If you were going to totally dive after this in your ministry, especially communally,
so that in 2 years the volunteers would say, “Yes we’re doing this,” what would need
to change in your ministry to make that a reality?
- Steve: Make things more personal – press and train our leaders to know
students better; give them language to understand that concept.
- Jason: do more life-on-life ministry – earn trust with senior leaders to show
them that this needs to happen.
- Jeff: pull back programs to allow leaders to hang out with students more
- Judy: pull energy from large-group ministry to small group (large group has
lot of momentum) – not intentional about relationships in breakouts from
large group
- Nate R.: implement them at camp AND support youth groups to do these
things; want the partnership to be more than once a year – FH to pay for
youth pastors to meet and discuss these issues.
- Ken: looking for more ways for students to experience community outside
of small groups – interact with the larger church.
- Nate S: Work with children’s pastor about what this would look like in 5th
and 6th grade to have a greater understanding of these things;
accountability to make sure ministry is still moving forward.
- Trae: community – change happens in the 10 weeks off during ALPHA and
convincing his boss MS isn’t a silo; re-communicating to leaders the
expectations.
- Kurt J: get away from an exact program with exact goal to reach exact
person; look at 3 arenas and talk about the same thing in all arenas – large
group, small group, individual – instead of particular program for particular
arena.
- Alan M: start with staff – can’t do with kids if not doing with staff; need
better community and investing in staff.
- Joe: listening to help others in YM context back in KC
- John: starts with volunteers; changing small groups; more life-on-life
incarnational opportunities – service, loving others, adult and student(s);
get rid of mid-week program or change significantly.
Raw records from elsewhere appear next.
/-- The step descriptors that lie in the image: those a load can read before the bounds of sections are checked. -/
def recsWithin (bs : List Byte) (ds : List DirEntry) : List Nat :=
  match sectionOf ds 2 with
  | some e => (List.range (min e.count (min e.size (imgNat bs 8 8 - e.off) / 32))).map fun k => e.off + 32 * k
  | none => []

/-- Steps 3 and 4 (R214, R218): LDIES_REQ, CWIN, then LEN of every descriptor. -/
def sizeCheck (c : LoadCtx) (bs : List Byte) (ds : List DirEntry) : Chk :=
  let l := imgNat bs 0x20 1
  let cwin := imgNat bs 0x24 4
  firstBad
    ([need (decide (1 ≤ l) && decide (l ≤ c.ldies)) 3 0x20, need (decide (720 * c.diameter + 2400 ≤ cwin)) 7 0x24] ++
     (recsWithin bs ds).map fun o => need (decide (1 ≤ imgNat bs o 4) && decide (imgNat bs o 4 + cwin ≤ 240000)) 6 o)

/-- Record sizes of R216; 0 where the section's own format gives its size. -/
def recSize (t : Nat) : Nat :=
  match t with
  | 2 => 32 | 3 => 8 | 4 => 16 | 5 => 32 | 6 => 16 | 9 => 8 | 10 => 24 | 11 => 16 | 12 => 16 | _ => 0

/-- Offset of the first layer record in its section (R315). -/
def carFirst (ldies descs : Nat) : Nat := roundUp (0x10 + 8 * ldies + 8 * descs) 64

/-- Offset of the first entry in the JALLYN_SLOTS section (R509). -/
def jalFirst (descs : Nat) : Nat := roundUp (0x50 + 64 * descs) 64

/-- A section's SIZE is what its format gives (R216, R315, R509). -/
def sizeOk (bs : List Byte) (e : DirEntry) : Bool :=
  let l := imgNat bs 0x20 1
  let descs := imgNat bs 0x28 4
  match e.type with
  | 1 => decide (16 * e.count ≤ e.size)
  | 7 =>
    let n := imgNat bs e.off 4
    decide (1 ≤ n) && decide (n < 2 ^ 24) && e.count == n && e.size == carFirst l descs + 64 * n
  | 8 =>
    let n := imgNat bs e.off 4
    decide (n < 2 ^ 24) && e.size == jalFirst descs + 64 * n
  | t => decide (0x8000 ≤ t) || e.size == e.count * recSize t

/-- A section shares a byte with one before it in the directory. -/
def DirEntry.meets (a b : DirEntry) : Bool := decide (b.at_ < a.at_) && decide (a.off < b.off + b.size) && decide (b.off < a.off + a.size)

/-- Step 5 (R215, R216). -/
def dirCheck (bs : List Byte) (ds : List DirEntry) : Chk :=
  let n := imgNat bs 0x38 4
  let size := imgNat bs 8 8
  let entry (e : DirEntry) : List Chk :=
    [need (zeroAt bs (e.at_ + 2) 2) 8 (e.at_ + 2),
     need ((decide (1 ≤ e.type) && decide (e.type ≤ 12)) || decide (0x8000 ≤ e.type)) 8 e.at_,
     need (decide (0x8000 ≤ e.type) || !ds.any fun f => decide (f.at_ < e.at_) && f.type == e.type) 8 e.at_,
     need (e.off % 8 == 0 && decide (0x100 + 24 * n ≤ e.off) && decide (e.off + e.size ≤ size)) 8 (e.at_ + 8),
     need (!ds.any e.meets) 8 (e.at_ + 8), need (sizeOk bs e) 8 (e.at_ + 16)]
  let has (t off cnt : Nat) : Chk := need ((sectionOf ds t).any fun e => cnt == e.count) 8 off
  firstBad
    ([need (decide (1 ≤ n) && decide (n ≤ 64)) 8 0x38] ++ ds.flatMap entry ++
     [need ((sectionOf ds 1).isSome) 8 0x38, has 2 0x28 (imgNat bs 0x28 4), has 3 0x2C (imgNat bs 0x2C 4),
      need (decide (1 ≤ imgNat bs 0x28 4) && decide (imgNat bs 0x28 4 ≤ 65536)) 8 0x28,
      need (decide (1 ≤ imgNat bs 0x2C 4) && decide (imgNat bs 0x2C 4 ≤ 65536)) 8 0x2C])

/-! Records as they stand in the image. -/

def progAt (bs : List Byte) (o : Nat) : TileProg := ⟨imgNat bs o 2, imgNat bs (o + 2) 2, imgNat bs (o + 4) 2, imgNat bs (o + 8) 8⟩

def descAt (bs : List Byte) (o : Nat) : StepDesc :=
  { len := imgNat bs o 4, inCount := imgNat bs (o + 4) 2, mwCount := imgNat bs (o + 6) 2, inFirst := imgNat bs (o + 8) 4
    mwFirst := imgNat bs (o + 12) 4, actFirst := imgNat bs (o + 16) 4, actCount := imgNat bs (o + 20) 2 }

def seqAt (bs : List Byte) (o : Nat) : SeqEntry := ⟨imgNat bs o 2, imgNat bs (o + 4) 4⟩

/-- A range of frames: first frame and count. -/
def rangeAt (bs : List Byte) (o : Nat) : FrameRange := ⟨imgNat bs o 8 / 2 ^ 21, imgNat bs (o + 8) 4⟩

def altAt (bs : List Byte) (o : Nat) : AltRec :=
  { lc := imgNat bs o 2, altPc := imgNat bs (o + 2) 2, joinPc := imgNat bs (o + 4) 2, n := imgNat bs (o + 6) 1
    topk := imgNat bs (o + 7) 1, length := imgNat bs (o + 8) 4, selClass := imgNat bs (o + 12) 1, selIndex := imgNat bs (o + 14) 2
    layerFirst := imgNat bs (o + 16) 4, layerStride := imgNat bs (o + 20) 4
    prio := (List.range 16).map fun i => bitsOf (imgNat bs (o + 24) 8) (4 * i) 4 }

def tsInitAt (bs : List Byte) (o : Nat) : TsInitRec := ⟨imgNat bs o 1, imgNat bs (o + 2) 2, imgNat bs (o + 4) 2, imgNat bs (o + 8) 4⟩

def midwayAt (bs : List Byte) (o : Nat) : MidwaySlot :=
  ⟨imgNat bs o 1, imgNat bs (o + 1) 1, imgNat bs (o + 2) 2, imgNat bs (o + 4) 2, imgNat bs (o + 6) 2⟩

def actAt (bs : List Byte) (o : Nat) : ActRec :=
  { desc := imgNat bs o 2, ld := imgNat bs (o + 2) 1, barrier := bitOf (imgNat bs (o + 3) 1) 0, arrayAvg := imgNat bs (o + 4) 2
    arrayPeak := imgNat bs (o + 6) 2, nAvg := imgNat bs (o + 8) 2, fAvg := imgNat bs (o + 10) 2, jAvg := imgNat bs (o + 12) 2
    idleBegin := imgNat bs (o + 16) 4, idleEnd := imgNat bs (o + 20) 4 }

def maintAt (bs : List Byte) (o : Nat) : MaintWin := ⟨imgNat bs o 1, imgNat bs (o + 1) 1, imgNat bs (o + 4) 4, imgNat bs (o + 8) 4⟩

def frozenAt (bs : List Byte) (o : Nat) : FrozenRec :=
  ⟨imgNat bs o 8 / 2 ^ 21, imgNat bs (o + 8) 4, bitOf (imgNat bs (o + 12) 4) 0⟩

def layerAt (bs : List Byte) (o : Nat) : LayerRec :=
  let fl := imgNat bs (o + 2) 1
  { ld := imgNat bs o 1, kind := imgNat bs (o + 1) 1, hint := bitOf fl 0, demote := bitOf fl 1, alt := bitOf fl 2
    altK := imgNat bs (o + 3) 1, altSite := imgNat bs (o + 4) 2, seg := imgNat bs (o + 6) 1, bankStep := imgNat bs (o + 7) 1
    src := imgNat bs (o + 8) 8, srcPitch := imgNat bs (o + 0x10) 4, planeStride := imgNat bs (o + 0x14) 4
    dst := imgNat bs (o + 0x18) 8, dstPitch := imgNat bs (o + 0x20) 2, rows := imgNat bs (o + 0x22) 2
    planes := imgNat bs (o + 0x24) 1, postClass := imgNat bs (o + 0x25) 1, postIndex := imgNat bs (o + 0x26) 2
    postLc := imgNat bs (o + 0x28) 2, postValue := imgNat bs (o + 0x2A) 2, due := imgNat bs (o + 0x2C) 4
    earlySteps := imgNat bs (o + 0x30) 2, relSteps := imgNat bs (o + 0x32) 2, earlyBeat := imgNat bs (o + 0x34) 4 }

def slotAt (bs : List Byte) (o : Nat) : SlotEnt :=
  let fl := imgNat bs (o + 1) 1
  { rx := imgNat bs o 1 == 1, guard := bitOf fl 0, post := bitOf fl 1, tsOnly := bitOf fl 2, beat := imgNat bs (o + 4) 4
    addr0 := imgNat bs (o + 8) 8, addr1 := imgNat bs (o + 16) 8, rowBytes := imgNat bs (o + 24) 4, rows := imgNat bs (o + 28) 4
    pitch := imgNat bs (o + 32) 2, tsLd := imgNat bs (o + 34) 1, tsIndex := imgNat bs (o + 36) 2, tsValue := imgNat bs (o + 40) 4 }

/-! Geometry of layer records and slots. -/

/-- The destination banks of a record, plane by plane (R316). -/
def LayerRec.banks (r : LayerRec) : List Nat :=
  (List.range r.planes).flatMap fun p => (List.range r.seg).map fun j => saBank r.dst + p * r.bankStep + j

/-- Slab numbers that runs of rows touch in one bank (R267). -/
def slabsIn (off rows pitch : Nat) : List Nat :=
  ((List.range rows).map fun r => (off + r * pitch * 128) / 65536).eraseDups

/-- The slabs of a record (R320). -/
def LayerRec.slabs (r : LayerRec) : List Nat :=
  r.banks.flatMap fun b => (slabsIn (saOff r.dst) r.rows r.dstPitch).map fun k => b * 24 + k

/-- Lines of a slot's transfer (R510). -/
def SlotEnt.lines (e : SlotEnt) : Nat := if e.tsOnly then 1 else e.rowBytes * e.rows / 128

/-- Flits of a slot's transfer (R510). -/
def SlotEnt.flits (e : SlotEnt) : Nat := if e.tsOnly then 1 else (e.rowBytes * e.rows + 639) / 640

/-- The delivery beat of a receive entry (R513). -/
def SlotEnt.delivery (e : SlotEnt) : Nat := e.beat + 4 * (e.lines - 1) / 5 + 21

/-! Step 6: every record (R217 to R226). -/

def progCheck (bs : List Byte) (ds : List DirEntry) : List Chk :=
  match sectionOf ds 1 with
  | none => []
  | some e =>
    let os := recsOf ds 1 16
    let l := imgNat bs 0x20 1
    os.flatMap fun o =>
      let p := progAt bs o
      [need (decide (p.lc < 16 * l) && !os.any fun q => decide (q < o) && (progAt bs q).lc == p.lc) 8 o,
       need (decide (1 ≤ p.len) && decide (p.len ≤ 16384)) 8 (o + 4), need (decide (p.entry < p.len)) 8 (o + 2),
       need (zeroAt bs (o + 6) 2) 8 (o + 6),
       need (p.code % 8 == 0 && decide (16 * e.count ≤ p.code) && decide (p.code + 8 * p.len ≤ e.size)) 8 (o + 8)]

def countOf (ds : List DirEntry) (t : Nat) : Nat := ((sectionOf ds t).map (·.count)).getD 0

/-- FIRST and COUNT lie in a section. -/
def inSection (ds : List DirEntry) (t first n : Nat) : Bool := n == 0 || decide (first + n ≤ countOf ds t)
- Scott: avoid creating a bar that lands in behavioralism; ministry to
individual students;
- Alex: YS training stuff; context of role of body of the church in students’
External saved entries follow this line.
-- ==== Sys2Proof/Machine/CarOps.lean ====
section
/-!
DEFINITION. Carousel: job order, eligibility, begin, hints, posts, cancellation, release and replay
(spec/12_carousel.md R318 to R328).
-/
namespace Sys2Proof.Machine

def State.car (s : State) (pd : PD) : CarSt := mget (fun _ => {}) s.mv.cars pd.val

def State.setCar (s : State) (pd : PD) (c : CarSt) : State :=
  { s with mv := { s.mv with cars := mput (fun _ => {}) s.mv.cars pd.val c } }

def State.modCar (s : State) (pd : PD) (f : CarSt → CarSt) : State := s.setCar pd (f (s.car pd))

def carPage (pd : PD) : Page := diePage .carousel pd

/-! Job order (R318). -/

/-- The descriptor number of a job step. -/
def descIx : List SeqEntry → Nat → Option Nat
  | [], _ => none
  | e :: es, j => if j < e.times then some e.desc else descIx es (j - e.times)

/-- The layer records of the running image. -/
def State.layers (s : State) : List LayerRec := ((s.sched.image.bind (·.car)).map (·.recs)).getD []

def State.layer (s : State) (n : Nat) : Option LayerRec := s.layers[n]?

/-- Records of a job step on a die, in record order. -/
def recsOfStep (img : Image) (ld j : Nat) : List Nat :=
  match img.car, descIx img.seqs j with
  | some c, some d =>
    let (f, n) := c.index.getD d (0, 0)
    ((List.range n).map (f + ·)).filter fun k => (c.recs[k]?).any (·.ld == ld)
  | _, _ => []

/-- At most n positions in job order from record k of job step j on; the first number bounds the steps looked at. -/
def posFrom (img : Image) (ld : Nat) : Nat → Nat → Nat → Nat → List (Nat × Nat)
  | 0, _, _, _ => []
  | fuel + 1, j, k, n =>
    if n = 0 then []
    else
      let here := ((recsOfStep img ld j).filter (fun r => decide (k ≤ r))).take n
      here.map (fun r => (j, r)) ++ posFrom img ld fuel (j + 1) 0 (n - here.length)

/-- The next n positions of a die from a position on. -/
def State.positions (s : State) (ld : Nat) (p : Nat × Nat) (n : Nat) : List (Nat × Nat) :=
  match s.sched.image with
  | some img => posFrom img ld (img.jobSteps - p.1) p.1 p.2 n
  | none => []

def CarSt.occ (c : CarSt) (p : Nat × Nat) : Option CarOcc := c.occs.find? fun o => o.job == p.1 && o.rec_ == p.2

def CarSt.setOcc (c : CarSt) (o : CarOcc) : CarSt :=
  { c with occs := c.occs.filter (fun q => !(q.job == o.job && q.rec_ == o.rec_)) ++ [o] }

def CarSt.modOccs (c : CarSt) (p : CarOcc → Bool) (f : CarOcc → CarOcc) : CarSt :=
  { c with occs := c.occs.map fun o => if p o then f o else o }

/-- The beat DUE of a job step has passed. -/
def State.duePassed (s : State) (j due : Nat) : Bool :=
  let now := s.sched.jstep.toNat
  decide (j < now) || (decide (j = now) && s.inStep && decide (due < s.sched.beat))

/-- The position's post has been made, or never will be (R321 item 1). -/
def State.postMade (s : State) (pd : PD) (p : Nat × Nat) : Bool :=
  (match (s.car pd).occ p with | some o => o.phase == .posted || o.phase == .cancelled | none => false) ||
  ((s.layer p.2).any fun r => r.postClass == 0 && s.duePassed p.1 r.due)

/-- p moves on behind posts that were made; occurrences behind it that hold no slabs are forgotten. -/
def State.carAdvance (s : State) (pd : PD) : State :=
  let ld := (s.ldOf pd).getD 0
  let c := s.car pd
  let ps := s.positions ld c.first 65
  let first := (ps.find? fun p => !s.postMade pd p).getD ((ps.getLast?.map fun p => (p.1, p.2 + 1)).getD c.first)
  let behind (o : CarOcc) : Bool := decide (o.job < first.1) || (o.job == first.1 && decide (o.rec_ < first.2))
  s.setCar pd { c with first := first, occs := c.occs.filter fun o => o.held || !behind o || o.job == s.sched.jstep.toNat }

/-! Alternatives (R325). -/

def State.altRecord (s : State) (n : Nat) : Option AltRec := s.sched.image.bind fun i => i.alts[n]?

def CarSt.site (c : CarSt) (job site : Nat) : Option SiteRes := c.sites.find? fun r => r.job == job && r.site == site

/-- An ALT record is eligible: among the first TOPK before the selector, of the chosen alternative after it. -/
def State.altEligible (s : State) (pd : PD) (job : Nat) (r : LayerRec) : Bool :=
  !r.alt ||
  (match (s.car pd).site job r.altSite with
   | some q => q.alt == r.altK
   | none => (s.altRecord r.altSite).any fun a => (a.prio.take a.topk).contains r.altK)

/-! Begin (R321, R322, R324). -/

def State.carCtx (s : State) (pd : PD) : Nat := s.fld (carPage pd) Reg.CAR_CTXID_CTXID

/-- The earliest begin has passed. -/
def State.earlyPassed (s : State) (pd : PD) (job : Nat) (r : LayerRec) : Bool :=
  if r.earlySteps = 0xFFFF ∨ job < r.earlySteps then decide ((s.car pd).armAt < s.clock.beats.toNat)
  else
    let j := job - r.earlySteps
    let now := s.sched.jstep.toNat
    s.schedRuns && (decide (j < now) || (decide (j = now) && decide (r.earlyBeat ≤ s.sched.beat)))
lives; training leaders to know this is where we’re going.
- Marko: training of leaders; this bar is really hard and far away for the
students at church; intrigued by talking to YW’s about lowering the bar.
- Eric: bringing better training and understanding to staff they hire at camps
and to other youth guys in area. (Marko: what about choosing one of these
as theme for the week of camp)
- Mark J: need to have leaders know their students’ stories better; let
students have tangible examples of feeling loved by the church;
opportunities not just programs; better connections with children’s and HS.
- Heather: really good at teaching on behavior, so it needs to start with her
and change that; have huge expectations for summer camp and 9th grade
trip, but these ideas don’t necessarily have tangible results.
- Alan R.: training with leaders; be willing to let some students go (Christ had
12, not multiple services); ask leaders for 3 deeper years of commitment.
- Curt G: got to build from the ground up in this context; meet with staff and
mentors and call out what they do well; training of leaders/mentors – take
it one step further to tutors and tutoring program; find symbols to
communicate the story - adventures; use symbols in the room;
confirmation option in moving from junior to senior mentor program; know
the Shema; camp in the context of racial reconciliation.
- Cristin: train volunteers; reevaluate placement of 5th grade; look at budget
and get more experiences away from the norm with the JH students and
volunteers.
- Jim: need someone to check in with him once a week to help him be a
better boss and smooth the chain of command and flow of information;
rally the church to YM – get the whole church to read Hurt & bring Chap in.
- Johnny: not be arrogant enough to accomplish whole list in a weekend;
work with staff that is coming out of ministries – communicate it’s a
journey and community; create content that affirms this list.
- April: hard because still getting to know her context; not be an island and
silo from 5/6 and HS; help staff understand where their story intersects
God’s story; priority of individual student over the ministry.